##### DATA FOR THE TASK

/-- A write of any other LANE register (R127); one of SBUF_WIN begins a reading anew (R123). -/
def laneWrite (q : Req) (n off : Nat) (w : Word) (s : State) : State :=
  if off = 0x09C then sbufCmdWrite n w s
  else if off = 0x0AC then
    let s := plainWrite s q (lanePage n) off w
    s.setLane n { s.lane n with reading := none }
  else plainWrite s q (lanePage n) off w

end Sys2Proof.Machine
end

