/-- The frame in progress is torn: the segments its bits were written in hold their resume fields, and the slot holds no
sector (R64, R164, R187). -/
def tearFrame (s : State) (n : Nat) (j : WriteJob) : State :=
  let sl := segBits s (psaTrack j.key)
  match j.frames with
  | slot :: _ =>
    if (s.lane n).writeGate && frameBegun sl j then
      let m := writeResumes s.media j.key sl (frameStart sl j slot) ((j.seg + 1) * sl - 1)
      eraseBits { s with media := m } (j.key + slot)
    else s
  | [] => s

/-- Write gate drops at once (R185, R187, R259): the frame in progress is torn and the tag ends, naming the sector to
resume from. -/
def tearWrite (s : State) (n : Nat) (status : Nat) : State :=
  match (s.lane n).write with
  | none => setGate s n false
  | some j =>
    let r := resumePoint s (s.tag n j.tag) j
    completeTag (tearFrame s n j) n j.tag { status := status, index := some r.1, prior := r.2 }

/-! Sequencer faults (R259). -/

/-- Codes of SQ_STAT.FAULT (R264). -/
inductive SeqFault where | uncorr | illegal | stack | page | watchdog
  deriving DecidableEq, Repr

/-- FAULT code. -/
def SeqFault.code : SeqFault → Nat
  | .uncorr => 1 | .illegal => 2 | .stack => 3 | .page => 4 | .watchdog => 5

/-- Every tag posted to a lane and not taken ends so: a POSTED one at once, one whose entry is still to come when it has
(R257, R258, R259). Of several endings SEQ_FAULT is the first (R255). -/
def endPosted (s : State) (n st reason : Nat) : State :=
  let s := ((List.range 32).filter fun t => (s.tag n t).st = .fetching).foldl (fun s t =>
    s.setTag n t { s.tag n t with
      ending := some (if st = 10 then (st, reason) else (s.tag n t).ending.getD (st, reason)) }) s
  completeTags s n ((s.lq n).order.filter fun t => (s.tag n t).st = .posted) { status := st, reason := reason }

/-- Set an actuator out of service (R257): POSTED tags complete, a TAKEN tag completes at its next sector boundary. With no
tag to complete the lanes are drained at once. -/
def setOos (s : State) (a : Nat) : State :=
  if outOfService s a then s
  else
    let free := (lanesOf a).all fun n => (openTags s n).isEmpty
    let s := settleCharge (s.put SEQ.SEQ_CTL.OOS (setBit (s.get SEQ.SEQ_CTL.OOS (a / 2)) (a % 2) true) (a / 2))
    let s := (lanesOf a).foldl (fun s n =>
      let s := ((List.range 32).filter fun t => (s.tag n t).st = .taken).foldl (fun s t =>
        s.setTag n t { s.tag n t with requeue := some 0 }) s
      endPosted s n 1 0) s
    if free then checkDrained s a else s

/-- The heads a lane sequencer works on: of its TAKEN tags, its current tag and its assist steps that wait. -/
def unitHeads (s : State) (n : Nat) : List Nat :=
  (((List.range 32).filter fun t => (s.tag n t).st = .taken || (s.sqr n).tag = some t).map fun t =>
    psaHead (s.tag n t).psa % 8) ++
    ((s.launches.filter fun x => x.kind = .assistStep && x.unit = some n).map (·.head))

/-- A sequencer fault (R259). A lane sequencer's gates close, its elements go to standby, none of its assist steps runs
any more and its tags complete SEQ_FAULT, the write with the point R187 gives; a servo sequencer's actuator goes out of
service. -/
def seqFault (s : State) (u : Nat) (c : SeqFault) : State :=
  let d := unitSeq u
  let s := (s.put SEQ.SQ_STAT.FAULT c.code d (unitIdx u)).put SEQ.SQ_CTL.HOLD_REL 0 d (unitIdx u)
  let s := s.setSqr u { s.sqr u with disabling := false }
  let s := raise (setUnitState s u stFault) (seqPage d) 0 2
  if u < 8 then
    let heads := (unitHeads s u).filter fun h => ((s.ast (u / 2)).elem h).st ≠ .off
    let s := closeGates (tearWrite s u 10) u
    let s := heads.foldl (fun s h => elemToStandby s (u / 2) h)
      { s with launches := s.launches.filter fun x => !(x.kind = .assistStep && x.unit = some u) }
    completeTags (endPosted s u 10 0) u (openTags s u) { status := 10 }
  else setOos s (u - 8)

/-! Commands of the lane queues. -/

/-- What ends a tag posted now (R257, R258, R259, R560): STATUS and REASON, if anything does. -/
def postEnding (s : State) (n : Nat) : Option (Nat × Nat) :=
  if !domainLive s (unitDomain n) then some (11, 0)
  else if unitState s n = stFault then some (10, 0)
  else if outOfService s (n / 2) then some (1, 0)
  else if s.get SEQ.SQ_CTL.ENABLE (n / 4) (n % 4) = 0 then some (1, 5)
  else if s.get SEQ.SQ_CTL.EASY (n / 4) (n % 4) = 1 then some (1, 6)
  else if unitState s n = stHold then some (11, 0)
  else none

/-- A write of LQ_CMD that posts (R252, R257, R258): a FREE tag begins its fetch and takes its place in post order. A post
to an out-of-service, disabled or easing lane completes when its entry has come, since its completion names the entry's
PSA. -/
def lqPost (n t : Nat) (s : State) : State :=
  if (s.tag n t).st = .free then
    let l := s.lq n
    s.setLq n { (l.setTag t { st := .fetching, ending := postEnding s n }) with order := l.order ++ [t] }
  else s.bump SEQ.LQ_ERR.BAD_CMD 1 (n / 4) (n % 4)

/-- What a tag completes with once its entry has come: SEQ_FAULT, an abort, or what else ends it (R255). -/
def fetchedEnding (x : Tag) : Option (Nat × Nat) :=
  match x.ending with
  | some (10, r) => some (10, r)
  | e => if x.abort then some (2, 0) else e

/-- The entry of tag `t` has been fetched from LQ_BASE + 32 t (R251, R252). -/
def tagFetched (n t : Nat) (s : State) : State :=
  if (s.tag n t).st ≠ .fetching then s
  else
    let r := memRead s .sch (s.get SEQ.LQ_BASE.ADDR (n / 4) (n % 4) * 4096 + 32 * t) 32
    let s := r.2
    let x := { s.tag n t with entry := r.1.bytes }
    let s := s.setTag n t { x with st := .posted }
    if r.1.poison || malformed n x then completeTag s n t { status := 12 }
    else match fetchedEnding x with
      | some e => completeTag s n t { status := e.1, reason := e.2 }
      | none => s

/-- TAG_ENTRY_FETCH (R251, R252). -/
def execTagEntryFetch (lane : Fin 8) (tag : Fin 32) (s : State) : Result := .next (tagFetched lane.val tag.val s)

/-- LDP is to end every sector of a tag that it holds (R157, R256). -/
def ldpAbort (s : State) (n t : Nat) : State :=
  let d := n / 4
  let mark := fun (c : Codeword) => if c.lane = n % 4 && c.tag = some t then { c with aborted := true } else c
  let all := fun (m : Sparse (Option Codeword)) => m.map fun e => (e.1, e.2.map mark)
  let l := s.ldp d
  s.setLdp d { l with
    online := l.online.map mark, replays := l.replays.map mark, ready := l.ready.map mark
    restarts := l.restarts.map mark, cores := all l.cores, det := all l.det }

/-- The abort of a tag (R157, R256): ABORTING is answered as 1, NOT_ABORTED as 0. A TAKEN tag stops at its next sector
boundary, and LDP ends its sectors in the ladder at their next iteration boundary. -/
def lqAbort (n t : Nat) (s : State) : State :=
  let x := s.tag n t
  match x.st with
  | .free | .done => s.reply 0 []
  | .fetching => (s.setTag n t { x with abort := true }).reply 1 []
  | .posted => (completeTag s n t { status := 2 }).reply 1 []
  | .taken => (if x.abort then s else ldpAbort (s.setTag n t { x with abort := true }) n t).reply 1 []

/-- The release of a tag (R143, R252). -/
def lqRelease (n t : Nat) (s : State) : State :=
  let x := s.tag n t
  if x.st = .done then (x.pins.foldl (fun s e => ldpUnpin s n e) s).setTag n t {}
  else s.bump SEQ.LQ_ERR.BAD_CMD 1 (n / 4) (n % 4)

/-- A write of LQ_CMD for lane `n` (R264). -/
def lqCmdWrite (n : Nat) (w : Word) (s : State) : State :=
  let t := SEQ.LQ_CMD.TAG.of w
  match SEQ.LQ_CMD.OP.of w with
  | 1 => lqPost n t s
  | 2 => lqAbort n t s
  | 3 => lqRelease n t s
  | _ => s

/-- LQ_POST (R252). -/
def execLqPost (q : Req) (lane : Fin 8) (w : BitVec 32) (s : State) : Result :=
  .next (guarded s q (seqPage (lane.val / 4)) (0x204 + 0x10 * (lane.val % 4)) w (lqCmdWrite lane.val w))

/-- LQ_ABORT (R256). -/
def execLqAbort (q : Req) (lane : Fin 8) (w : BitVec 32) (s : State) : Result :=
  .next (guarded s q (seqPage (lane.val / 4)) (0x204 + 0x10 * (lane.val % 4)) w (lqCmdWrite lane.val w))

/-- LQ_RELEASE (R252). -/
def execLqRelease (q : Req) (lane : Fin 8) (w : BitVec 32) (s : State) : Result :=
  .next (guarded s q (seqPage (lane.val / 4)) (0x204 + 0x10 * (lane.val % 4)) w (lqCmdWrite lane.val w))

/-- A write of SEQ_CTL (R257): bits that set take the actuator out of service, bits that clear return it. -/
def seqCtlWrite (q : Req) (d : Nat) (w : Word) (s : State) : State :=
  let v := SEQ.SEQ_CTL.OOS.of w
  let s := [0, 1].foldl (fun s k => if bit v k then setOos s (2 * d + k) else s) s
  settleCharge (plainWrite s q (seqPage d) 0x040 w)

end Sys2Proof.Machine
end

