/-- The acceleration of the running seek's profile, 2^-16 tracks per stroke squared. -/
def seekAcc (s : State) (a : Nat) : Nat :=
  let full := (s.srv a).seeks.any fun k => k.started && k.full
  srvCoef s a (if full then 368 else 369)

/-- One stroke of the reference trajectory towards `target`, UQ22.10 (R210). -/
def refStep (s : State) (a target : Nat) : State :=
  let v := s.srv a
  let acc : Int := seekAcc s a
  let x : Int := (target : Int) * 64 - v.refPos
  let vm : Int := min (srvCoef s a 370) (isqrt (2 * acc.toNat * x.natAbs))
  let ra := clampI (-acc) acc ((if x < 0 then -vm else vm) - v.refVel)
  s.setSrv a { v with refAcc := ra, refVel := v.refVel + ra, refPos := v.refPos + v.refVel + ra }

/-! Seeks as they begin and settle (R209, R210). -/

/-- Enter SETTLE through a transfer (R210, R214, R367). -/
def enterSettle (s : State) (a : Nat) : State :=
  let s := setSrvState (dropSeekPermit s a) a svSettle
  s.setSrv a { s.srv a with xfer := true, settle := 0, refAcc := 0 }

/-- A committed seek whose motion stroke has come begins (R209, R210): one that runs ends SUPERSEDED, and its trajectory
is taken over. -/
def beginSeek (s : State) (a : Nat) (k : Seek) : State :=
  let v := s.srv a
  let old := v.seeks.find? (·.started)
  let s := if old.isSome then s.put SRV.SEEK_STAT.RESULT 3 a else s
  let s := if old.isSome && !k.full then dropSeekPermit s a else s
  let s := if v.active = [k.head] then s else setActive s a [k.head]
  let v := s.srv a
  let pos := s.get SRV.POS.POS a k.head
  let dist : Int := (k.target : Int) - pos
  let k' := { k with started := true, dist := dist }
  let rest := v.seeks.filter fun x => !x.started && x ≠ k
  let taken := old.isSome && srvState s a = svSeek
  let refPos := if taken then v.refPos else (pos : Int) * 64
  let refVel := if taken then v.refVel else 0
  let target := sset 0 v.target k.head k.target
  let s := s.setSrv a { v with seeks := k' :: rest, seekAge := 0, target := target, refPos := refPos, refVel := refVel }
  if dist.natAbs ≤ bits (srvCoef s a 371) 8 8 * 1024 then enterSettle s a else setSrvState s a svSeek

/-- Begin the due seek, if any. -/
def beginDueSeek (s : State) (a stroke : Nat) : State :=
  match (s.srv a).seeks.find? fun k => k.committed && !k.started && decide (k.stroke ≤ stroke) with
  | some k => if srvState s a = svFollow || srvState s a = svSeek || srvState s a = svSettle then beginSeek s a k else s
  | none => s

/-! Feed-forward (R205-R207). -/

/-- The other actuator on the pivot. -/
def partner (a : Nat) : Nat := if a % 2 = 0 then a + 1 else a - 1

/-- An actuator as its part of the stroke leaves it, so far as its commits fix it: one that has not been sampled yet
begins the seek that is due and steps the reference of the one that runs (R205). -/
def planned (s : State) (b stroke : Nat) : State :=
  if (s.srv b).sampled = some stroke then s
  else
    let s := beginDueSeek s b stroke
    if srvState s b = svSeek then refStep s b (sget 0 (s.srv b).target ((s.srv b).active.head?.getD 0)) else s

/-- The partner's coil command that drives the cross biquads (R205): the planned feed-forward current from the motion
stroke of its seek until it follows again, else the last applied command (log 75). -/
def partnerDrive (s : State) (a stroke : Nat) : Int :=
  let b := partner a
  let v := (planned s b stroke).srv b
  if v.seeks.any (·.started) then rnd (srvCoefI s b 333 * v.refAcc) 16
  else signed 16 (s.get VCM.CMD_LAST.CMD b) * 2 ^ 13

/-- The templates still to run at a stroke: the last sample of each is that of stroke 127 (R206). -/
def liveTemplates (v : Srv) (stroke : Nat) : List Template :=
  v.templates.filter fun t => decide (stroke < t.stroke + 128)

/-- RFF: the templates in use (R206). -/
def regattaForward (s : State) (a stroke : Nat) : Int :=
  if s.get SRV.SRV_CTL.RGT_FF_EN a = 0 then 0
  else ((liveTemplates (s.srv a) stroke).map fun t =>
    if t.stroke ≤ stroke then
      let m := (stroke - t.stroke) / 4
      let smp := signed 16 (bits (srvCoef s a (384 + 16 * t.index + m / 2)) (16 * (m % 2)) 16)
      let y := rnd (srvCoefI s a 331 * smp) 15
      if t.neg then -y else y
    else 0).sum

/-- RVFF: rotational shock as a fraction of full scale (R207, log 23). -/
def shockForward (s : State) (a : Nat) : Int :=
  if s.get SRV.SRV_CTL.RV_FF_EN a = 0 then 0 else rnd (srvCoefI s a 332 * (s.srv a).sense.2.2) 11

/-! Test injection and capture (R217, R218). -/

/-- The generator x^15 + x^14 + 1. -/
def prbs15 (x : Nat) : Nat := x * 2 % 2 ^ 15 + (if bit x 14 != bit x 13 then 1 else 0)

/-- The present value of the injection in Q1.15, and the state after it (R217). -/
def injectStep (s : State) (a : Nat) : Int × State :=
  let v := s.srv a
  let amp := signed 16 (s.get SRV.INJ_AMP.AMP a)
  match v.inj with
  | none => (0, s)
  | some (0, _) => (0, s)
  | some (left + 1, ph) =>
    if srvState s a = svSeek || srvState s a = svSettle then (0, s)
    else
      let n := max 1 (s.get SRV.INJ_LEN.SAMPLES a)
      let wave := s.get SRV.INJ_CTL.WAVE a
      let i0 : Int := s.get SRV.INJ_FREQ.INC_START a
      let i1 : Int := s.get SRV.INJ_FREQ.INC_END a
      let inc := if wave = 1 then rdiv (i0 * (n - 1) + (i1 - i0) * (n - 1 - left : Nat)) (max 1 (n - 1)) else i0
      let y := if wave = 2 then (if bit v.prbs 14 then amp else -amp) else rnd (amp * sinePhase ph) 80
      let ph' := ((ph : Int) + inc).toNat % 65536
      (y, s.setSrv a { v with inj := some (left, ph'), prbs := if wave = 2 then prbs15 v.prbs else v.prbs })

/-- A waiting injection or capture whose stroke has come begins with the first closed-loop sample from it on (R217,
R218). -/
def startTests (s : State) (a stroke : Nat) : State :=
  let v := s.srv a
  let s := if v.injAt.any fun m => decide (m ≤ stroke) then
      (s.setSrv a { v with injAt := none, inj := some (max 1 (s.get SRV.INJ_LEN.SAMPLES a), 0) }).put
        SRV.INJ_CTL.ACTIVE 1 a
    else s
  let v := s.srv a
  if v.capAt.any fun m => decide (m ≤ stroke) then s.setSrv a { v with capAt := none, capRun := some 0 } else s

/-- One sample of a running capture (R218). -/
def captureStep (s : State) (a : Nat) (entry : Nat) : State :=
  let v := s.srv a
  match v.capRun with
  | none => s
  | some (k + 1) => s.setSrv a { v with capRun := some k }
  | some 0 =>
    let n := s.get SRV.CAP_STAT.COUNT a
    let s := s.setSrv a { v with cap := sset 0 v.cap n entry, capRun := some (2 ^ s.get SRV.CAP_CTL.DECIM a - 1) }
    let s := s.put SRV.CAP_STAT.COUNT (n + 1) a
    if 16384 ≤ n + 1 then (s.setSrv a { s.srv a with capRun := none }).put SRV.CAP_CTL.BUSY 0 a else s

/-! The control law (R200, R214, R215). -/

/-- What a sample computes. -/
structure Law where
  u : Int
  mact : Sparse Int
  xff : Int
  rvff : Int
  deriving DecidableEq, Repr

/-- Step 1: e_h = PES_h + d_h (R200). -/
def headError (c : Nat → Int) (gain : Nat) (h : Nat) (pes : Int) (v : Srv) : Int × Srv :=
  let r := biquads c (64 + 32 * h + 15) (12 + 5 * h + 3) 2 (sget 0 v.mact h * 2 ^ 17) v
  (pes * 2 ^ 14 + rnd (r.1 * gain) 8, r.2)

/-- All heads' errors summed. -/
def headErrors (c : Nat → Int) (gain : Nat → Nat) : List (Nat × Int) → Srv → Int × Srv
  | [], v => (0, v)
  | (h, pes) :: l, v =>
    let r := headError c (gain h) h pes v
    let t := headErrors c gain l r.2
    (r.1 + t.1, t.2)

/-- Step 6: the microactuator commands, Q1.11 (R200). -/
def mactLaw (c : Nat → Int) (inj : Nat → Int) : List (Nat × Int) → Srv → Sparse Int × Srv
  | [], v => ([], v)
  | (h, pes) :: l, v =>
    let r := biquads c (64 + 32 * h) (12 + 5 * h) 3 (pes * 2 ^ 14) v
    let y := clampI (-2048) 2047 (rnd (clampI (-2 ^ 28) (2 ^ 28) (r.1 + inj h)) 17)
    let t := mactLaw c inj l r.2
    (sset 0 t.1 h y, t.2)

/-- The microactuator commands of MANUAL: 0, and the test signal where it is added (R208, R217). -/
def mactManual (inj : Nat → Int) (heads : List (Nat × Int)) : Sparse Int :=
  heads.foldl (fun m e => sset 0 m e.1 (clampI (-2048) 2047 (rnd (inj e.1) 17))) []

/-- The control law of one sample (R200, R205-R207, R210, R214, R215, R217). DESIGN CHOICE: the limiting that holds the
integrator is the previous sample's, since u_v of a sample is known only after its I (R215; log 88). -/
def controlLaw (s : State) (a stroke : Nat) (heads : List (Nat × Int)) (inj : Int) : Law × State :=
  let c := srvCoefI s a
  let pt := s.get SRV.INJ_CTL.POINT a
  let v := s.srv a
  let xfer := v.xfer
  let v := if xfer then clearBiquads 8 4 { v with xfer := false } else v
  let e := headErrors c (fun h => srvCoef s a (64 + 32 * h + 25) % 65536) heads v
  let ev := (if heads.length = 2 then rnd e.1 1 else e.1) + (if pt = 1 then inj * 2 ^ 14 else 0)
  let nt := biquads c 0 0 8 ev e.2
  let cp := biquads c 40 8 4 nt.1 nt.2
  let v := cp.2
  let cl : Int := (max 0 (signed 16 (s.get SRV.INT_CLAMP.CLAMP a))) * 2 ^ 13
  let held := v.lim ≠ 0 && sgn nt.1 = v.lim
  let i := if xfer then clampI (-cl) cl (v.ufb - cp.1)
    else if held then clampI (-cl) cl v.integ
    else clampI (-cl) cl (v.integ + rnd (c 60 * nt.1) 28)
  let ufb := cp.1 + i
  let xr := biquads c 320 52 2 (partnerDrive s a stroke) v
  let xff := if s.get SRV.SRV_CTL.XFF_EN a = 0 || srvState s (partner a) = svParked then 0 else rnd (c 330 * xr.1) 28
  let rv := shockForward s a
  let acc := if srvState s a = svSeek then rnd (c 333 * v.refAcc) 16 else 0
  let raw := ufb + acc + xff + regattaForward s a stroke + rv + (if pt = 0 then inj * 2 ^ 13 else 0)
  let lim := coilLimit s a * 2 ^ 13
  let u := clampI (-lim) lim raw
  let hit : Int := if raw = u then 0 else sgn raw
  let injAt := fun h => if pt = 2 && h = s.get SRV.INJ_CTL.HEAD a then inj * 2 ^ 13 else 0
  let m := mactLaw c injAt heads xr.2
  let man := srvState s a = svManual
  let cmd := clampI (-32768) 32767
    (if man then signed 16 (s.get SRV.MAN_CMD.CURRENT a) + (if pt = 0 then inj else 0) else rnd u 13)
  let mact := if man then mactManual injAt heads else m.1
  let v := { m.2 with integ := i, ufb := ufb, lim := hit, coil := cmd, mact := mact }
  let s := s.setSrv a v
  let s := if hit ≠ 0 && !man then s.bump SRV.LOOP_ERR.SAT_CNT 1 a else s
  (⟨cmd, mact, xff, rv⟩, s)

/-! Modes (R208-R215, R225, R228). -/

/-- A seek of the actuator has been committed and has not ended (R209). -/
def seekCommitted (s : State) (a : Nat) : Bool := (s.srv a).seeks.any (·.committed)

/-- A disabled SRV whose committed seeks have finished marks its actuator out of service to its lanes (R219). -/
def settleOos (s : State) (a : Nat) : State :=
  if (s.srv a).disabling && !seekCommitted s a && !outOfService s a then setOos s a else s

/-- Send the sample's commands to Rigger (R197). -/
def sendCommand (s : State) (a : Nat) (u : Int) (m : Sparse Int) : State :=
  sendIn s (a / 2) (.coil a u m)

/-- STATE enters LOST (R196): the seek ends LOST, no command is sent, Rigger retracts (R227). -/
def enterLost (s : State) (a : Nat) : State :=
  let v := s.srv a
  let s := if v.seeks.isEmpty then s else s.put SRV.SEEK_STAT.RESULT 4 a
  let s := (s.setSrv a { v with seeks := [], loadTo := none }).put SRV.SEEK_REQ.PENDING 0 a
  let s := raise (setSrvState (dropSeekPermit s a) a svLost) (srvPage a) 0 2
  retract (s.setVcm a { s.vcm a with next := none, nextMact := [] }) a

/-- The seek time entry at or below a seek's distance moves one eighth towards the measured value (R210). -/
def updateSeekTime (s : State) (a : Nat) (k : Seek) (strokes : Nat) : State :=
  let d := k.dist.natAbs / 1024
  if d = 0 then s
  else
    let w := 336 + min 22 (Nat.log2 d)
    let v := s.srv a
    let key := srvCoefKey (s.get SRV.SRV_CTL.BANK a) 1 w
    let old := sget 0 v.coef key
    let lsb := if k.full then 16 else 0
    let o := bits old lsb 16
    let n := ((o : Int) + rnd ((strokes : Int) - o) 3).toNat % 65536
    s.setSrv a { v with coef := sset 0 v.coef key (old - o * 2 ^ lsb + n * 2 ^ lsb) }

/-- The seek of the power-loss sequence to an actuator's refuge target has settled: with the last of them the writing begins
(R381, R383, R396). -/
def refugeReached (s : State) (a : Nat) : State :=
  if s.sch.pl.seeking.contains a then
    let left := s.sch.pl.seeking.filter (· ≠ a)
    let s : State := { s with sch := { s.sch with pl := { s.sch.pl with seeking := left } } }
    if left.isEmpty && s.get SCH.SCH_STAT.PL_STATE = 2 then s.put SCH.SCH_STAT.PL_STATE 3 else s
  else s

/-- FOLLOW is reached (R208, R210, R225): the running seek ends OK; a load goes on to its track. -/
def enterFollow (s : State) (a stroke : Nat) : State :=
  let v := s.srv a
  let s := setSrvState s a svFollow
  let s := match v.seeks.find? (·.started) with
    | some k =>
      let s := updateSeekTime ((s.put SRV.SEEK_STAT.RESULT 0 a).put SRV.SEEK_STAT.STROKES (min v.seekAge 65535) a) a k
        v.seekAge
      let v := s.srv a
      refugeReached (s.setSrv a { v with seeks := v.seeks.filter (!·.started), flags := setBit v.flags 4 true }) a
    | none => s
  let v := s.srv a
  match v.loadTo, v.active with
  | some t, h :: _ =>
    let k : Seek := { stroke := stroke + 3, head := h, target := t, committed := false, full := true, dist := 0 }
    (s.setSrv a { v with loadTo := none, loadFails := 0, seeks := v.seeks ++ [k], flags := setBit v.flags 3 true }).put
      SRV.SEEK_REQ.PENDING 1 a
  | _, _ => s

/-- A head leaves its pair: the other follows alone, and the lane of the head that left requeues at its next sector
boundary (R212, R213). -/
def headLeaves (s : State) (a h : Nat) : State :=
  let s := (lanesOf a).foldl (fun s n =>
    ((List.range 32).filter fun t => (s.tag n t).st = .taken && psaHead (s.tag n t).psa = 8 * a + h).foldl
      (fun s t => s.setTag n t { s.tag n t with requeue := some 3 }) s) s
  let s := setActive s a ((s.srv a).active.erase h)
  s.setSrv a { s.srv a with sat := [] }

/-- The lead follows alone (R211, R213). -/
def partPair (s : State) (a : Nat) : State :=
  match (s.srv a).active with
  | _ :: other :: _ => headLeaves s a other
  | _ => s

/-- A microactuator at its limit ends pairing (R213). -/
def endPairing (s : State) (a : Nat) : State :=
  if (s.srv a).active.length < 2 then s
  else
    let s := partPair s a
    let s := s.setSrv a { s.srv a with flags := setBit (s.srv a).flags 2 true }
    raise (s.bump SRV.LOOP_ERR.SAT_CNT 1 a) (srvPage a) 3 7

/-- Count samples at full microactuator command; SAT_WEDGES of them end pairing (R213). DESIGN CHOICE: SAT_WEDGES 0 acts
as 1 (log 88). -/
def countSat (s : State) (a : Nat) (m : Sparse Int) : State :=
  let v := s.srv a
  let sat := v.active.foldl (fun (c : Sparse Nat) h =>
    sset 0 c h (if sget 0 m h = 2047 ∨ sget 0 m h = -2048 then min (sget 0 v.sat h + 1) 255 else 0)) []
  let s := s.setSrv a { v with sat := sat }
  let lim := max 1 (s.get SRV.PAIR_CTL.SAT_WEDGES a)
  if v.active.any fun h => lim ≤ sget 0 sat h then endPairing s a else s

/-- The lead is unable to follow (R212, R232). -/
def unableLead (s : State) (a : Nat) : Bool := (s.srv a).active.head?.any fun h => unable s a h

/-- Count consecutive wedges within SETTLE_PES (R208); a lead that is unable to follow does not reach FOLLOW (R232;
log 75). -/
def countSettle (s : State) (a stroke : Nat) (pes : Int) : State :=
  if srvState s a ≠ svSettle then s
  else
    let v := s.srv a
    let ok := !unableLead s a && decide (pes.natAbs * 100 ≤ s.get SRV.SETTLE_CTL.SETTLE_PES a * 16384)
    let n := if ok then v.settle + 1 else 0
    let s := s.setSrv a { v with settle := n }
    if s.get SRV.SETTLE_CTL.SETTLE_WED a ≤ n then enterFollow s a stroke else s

##########

Take the stretch of lines above from the one containing "let d := unitSeq u" through the one containing "if u < 8 then" and repeat it exactly, adding no other line.

◆ **YOUR RESPONSE**
  let d := unitSeq u
  let s := (s.put SEQ.SQ_STAT.FAULT c.code d (unitIdx u)).put SEQ.SQ_CTL.HOLD_REL 0 d (unitIdx u)
  let s := s.setSqr u { s.sqr u with disabling := false }
  let s := raise (setUnitState s u stFault) (seqPage d) 0 2
  if u < 8 then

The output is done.